-- ==== Sys2Proof/Laws/Pixel.lean ====
section
/-! SUPPORT. Pixels and cells: where a pixel's cells lie, what replacing a triplet does to a cell,
    and the step of a `SetPixel` in
progress. -/

namespace Sys2Proof
namespace Machine

/-- A cell of one of the first p planes has an index below theirs (R61). -/
theorem addr_lt_planes {c : Config} {k r col : Nat} {p : Nat} (hk : k < p) (hr : r < c.doubleRows)
    (hc : col < c.cols) :
    c.addr k r col < p * planeCells c := by
  unfold Config.addr planeCells
  have h1 : k * c.doubleRows + r + 1 ≤ p * c.doubleRows := by
    calc k * c.doubleRows + r + 1 ≤ k * c.doubleRows + c.doubleRows := by omega
      _ = (k+1) * c.doubleRows := by ring
      _ ≤ p * c.doubleRows := Nat.mul_le_mul_right _ hk
  calc (k * c.doubleRows + r) * c.cols + col < (k * c.doubleRows + r) * c.cols + c.cols := by omega
    _ = (k * c.doubleRows + r + 1) * c.cols := by ring
    _ ≤ p * c.doubleRows * c.cols := Nat.mul_le_mul_right _ h1
    _ = p * (c.doubleRows * c.cols) := by ring

/-- `FB_WORDS` in planes (R8). -/
theorem fbWords_eq (c : Config) : c.fbWords = 11 * planeCells c := by
  unfold Config.fbWords planeCells planesMax; ring

/-- An index in the first p planes exists (R60, R65). -/
theorem lt_fbWords {c : Config} {p a : Nat} (hp : p ≤ 11) (h : a < p * planeCells c) : a < c.fbWords := by
  rw [fbWords_eq]; exact Nat.lt_of_lt_of_le h (Nat.mul_le_mul_right _ hp)

/-- A plane of a block has a cell. -/
theorem planeCells_pos {c : Config} (h : c.wf = true) : 0 < planeCells c := by
  simp only [Config.wf, Bool.and_eq_true, decide_eq_true_eq] at h
  unfold planeCells Config.cols
  have : 0 < c.chain := by omega
  have : 0 < c.doubleRows := by omega
  positivity

/-- The plane of a cell from its index (R61). -/
theorem addr_div_planeCells {c : Config} {k r col : Nat} (hr : r < c.doubleRows) (hc : col < c.cols)
    : c.addr k r col / planeCells c = k := by
  have h0 : r * c.cols + col < planeCells c := by
    unfold planeCells
    calc r * c.cols + col < r * c.cols + c.cols := by omega
      _ = (r+1) * c.cols := by ring
      _ ≤ _ := Nat.mul_le_mul_right _ hr
  have : c.addr k r col = (r * c.cols + col) + planeCells c * k := by unfold Config.addr planeCells; ring
  rw [this, Nat.add_mul_div_left _ _ (by omega), Nat.div_eq_of_lt h0]; omega

/-- The double row of a pixel (R62). -/
theorem mod_lt_rows {c : Config} {y : Nat} (hy : y < 2 * c.doubleRows) : y % c.doubleRows < c.doubleRows :=
  Nat.mod_lt _ (by omega)

/-- distinct planes of a pixel lie in distinct cells -/
theorem pixelCell_inj {c : Config} {k k' x y : Nat} (hx : x < c.cols) (hy : y < 2 * c.doubleRows)
    (h : pixelCell c k x y = pixelCell c k' x y) : k = k' := by
  unfold pixelCell Config.addr at h
  have hc : 0 < c.cols := by omega
  have h2 : (k * c.doubleRows + y % c.doubleRows) * c.cols = (k' * c.doubleRows + y % c.doubleRows) * c.cols := by omega
  have h3 := Nat.eq_of_mul_eq_mul_right hc h2
  have h4 : k * c.doubleRows = k' * c.doubleRows := by omega
  exact Nat.eq_of_mul_eq_mul_right (by omega) h4

/-- A located pixel is on the physical surface (R151, R233). -/
theorem locatePixel_lt {c : Config} {x y : Int} {px py : Nat} (h : locatePixel c x y = some (px, py))
    : px < c.cols ∧ py < 2 * c.doubleRows := by
  have base : ∀ x y, basePixel c x y = some (px, py) → px < c.cols ∧ py < 2 * c.doubleRows := by
    intro x y h
    unfold basePixel at h
    split at h
    · cases h
    · simp only [Option.some.injEq, Prod.mk.injEq] at h; omega
  unfold locatePixel at h
  split at h
  · cases h
  · exact base _ _ h

/-- What replacing a triplet leaves to be read back (R152, R161). -/
theorem planeBits_of_setTriplet {c : Config} (hw : c.layout.wf = true)
    {fb : Memory} {w : Word} {p k x y : Nat} {r g b : Byte}
    (h : fb.read (pixelCell c k x y) = setTriplet c w y p k r g b) :
    planeBits c fb x y k = (c.planeBit r p k, c.planeBit g p k, c.planeBit b p k) := by
  have hn := Layout.triplets_nodup hw
  have b1 := Layout.wf_bound hw .r1; have b2 := Layout.wf_bound hw .g1; have b3 := Layout.wf_bound hw .b1
  have b4 := Layout.wf_bound hw .r2; have b5 := Layout.wf_bound hw .g2; have b6 := Layout.wf_bound hw .b2
  simp only [Layout.pos, WordField.width] at b1 b2 b3 b4 b5 b6
  simp only [List.nodup_cons, List.mem_cons, List.not_mem_nil, not_or, or_false] at hn
  obtain ⟨⟨n1, n2, n3, n4, n5⟩, ⟨m1, m2, m3, m4⟩, ⟨o1, o2, o3⟩, ⟨q1, q2⟩, s1, -⟩ := hn
  unfold planeBits
  rw [h]
  unfold setTriplet tripletMask tripletBits
  by_cases hy : y < c.doubleRows
  · simp only [hy, if_true, (Layout.rgbMasks_eq _).1, BitVec.getLsbD_or, BitVec.getLsbD_and, BitVec.getLsbD_not,
      Layout.getLsbD_t1]
    have e1 : c.layout.r1 < 32 := by omega
    have e2 : c.layout.g1 < 32 := by omega
    have e3 : c.layout.b1 < 32 := by omega
    simp [e1, e2, e3, n1, n2, m1, Ne.symm n1, Ne.symm n2, Ne.symm m1]
  · simp only [hy, if_false, (Layout.rgbMasks_eq _).2, BitVec.getLsbD_or, BitVec.getLsbD_and, BitVec.getLsbD_not,
      Layout.getLsbD_t2]
    have e1 : c.layout.r2 < 32 := by omega
    have e2 : c.layout.g2 < 32 := by omega
    have e3 : c.layout.b2 < 32 := by omega
    simp [e1, e2, e3, q1, q2, s1, Ne.symm q1, Ne.symm q2, Ne.symm s1]

/-- Replacing a triplet keeps every other bit of the cell (R152). -/
theorem setTriplet_and_not_tripletMask {c : Config} (w : Word) (y p k : Nat) (r g b : Byte) :
    setTriplet c w y p k r g b &&& ~~~ tripletMask c y = w &&& ~~~ tripletMask c y := by
  apply BitVec.eq_of_getLsbD_eq
  intro i hi
  unfold setTriplet tripletMask tripletBits
  by_cases hy : y < c.doubleRows
  · simp only [hy, if_true, (Layout.rgbMasks_eq _).1, BitVec.getLsbD_or, BitVec.getLsbD_and, BitVec.getLsbD_not,
      Layout.getLsbD_t1, hi]
    by_cases h1 : i = c.layout.r1 <;> by_cases h2 : i = c.layout.g1 <;> by_cases h3 : i = c.layout.b1 <;> simp [h1,
        h2, h3]
  · simp only [hy, if_false, (Layout.rgbMasks_eq _).2, BitVec.getLsbD_or, BitVec.getLsbD_and, BitVec.getLsbD_not,
      Layout.getLsbD_t2, hi]
    by_cases h1 : i = c.layout.r2 <;> by_cases h2 : i = c.layout.g2 <;> by_cases h3 : i = c.layout.b2 <;> simp [h1,
        h2, h3]

/-- Replacing a triplet keeps a cell inside `RGB_MASK` (R24). -/
theorem setTriplet_and_not_rgbMask {c : Config} {w : Word} (h : w &&& ~~~ c.layout.rgbMask = 0#32) (y p k : Nat)
    (r g b : Byte) :
    setTriplet c w y p k r g b &&& ~~~ c.layout.rgbMask = 0#32 := by
  unfold setTriplet tripletBits
  refine or_and_eq_zero (and_and_eq_zero h) ?_
  split
  · exact Layout.t1_and_not_rgbMask _ _ _ _
  · exact Layout.t2_and_not_rgbMask _ _ _ _

/-- `FillWord` lies inside `RGB_MASK` (R24, R155). -/
theorem fillWord_and_not_rgbMask (c : Config) (p k : Nat) (r g b : Byte)
    : fillWord c p k r g b &&& ~~~ c.layout.rgbMask = 0#32 :=
  or_and_eq_zero (Layout.t1_and_not_rgbMask _ _ _ _) (Layout.t2_and_not_rgbMask _ _ _ _)

/-- A plane count that is taken is in 1..11 (R210). -/
theorem planeCount_range {n : Int} {p : BitVec 4} (h : planeCount n = some p) : 1 ≤ p.toNat ∧ p.toNat ≤ 11 := by
  unfold planeCount at h
  split at h
  · cases h
  · cases h; simp; omega

/-- The step of a `SetPixel` in progress (R152). -/
theorem hostStep_setPixel {s : State} {k p x y : Nat} {r g b : Byte} (ho : s.hostOp = .setPixel k p x y r g b)
    (hx : x < s.cfg.cols) (hy : y < 2 * s.cfg.doubleRows) (hk : k < p) (hp : p ≤ 11) :
    hostStep s = .next (resumeSetPixel (s.storeCell (pixelCell s.cfg k x y)
        (setTriplet s.cfg (s.fb.read (pixelCell s.cfg k x y)) y p k r g b)) (k+1) p x y r g b) := by
  simp only [hostStep, ho, microSetPixel]
  exact accessCell_of_lt (lt_fbWords hp (addr_lt_planes hk (mod_lt_rows hy) hx)) _

/-- In a frame SCAN has its step (R191). -/
theorem scanStep_inFrame {s : State} (h : s.io = .ready) (hf : s.pos.inFrame = true)
    : scanStep s = scanInFrame s := by
  simp [scanStep, State.scanReady, h, hf]

end Machine
end Sys2Proof
end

_Exercise prompt_
Locate the line with "s.pos.inFrame = true)" in the entries above; extract it and every line after it, verbatim.

_Your response_
theorem scanStep_inFrame {s : State} (h : s.io = .ready) (hf : s.pos.inFrame = true)
    : scanStep s = scanInFrame s := by
  simp [scanStep, State.scanReady, h, hf]

end Machine
end Sys2Proof
end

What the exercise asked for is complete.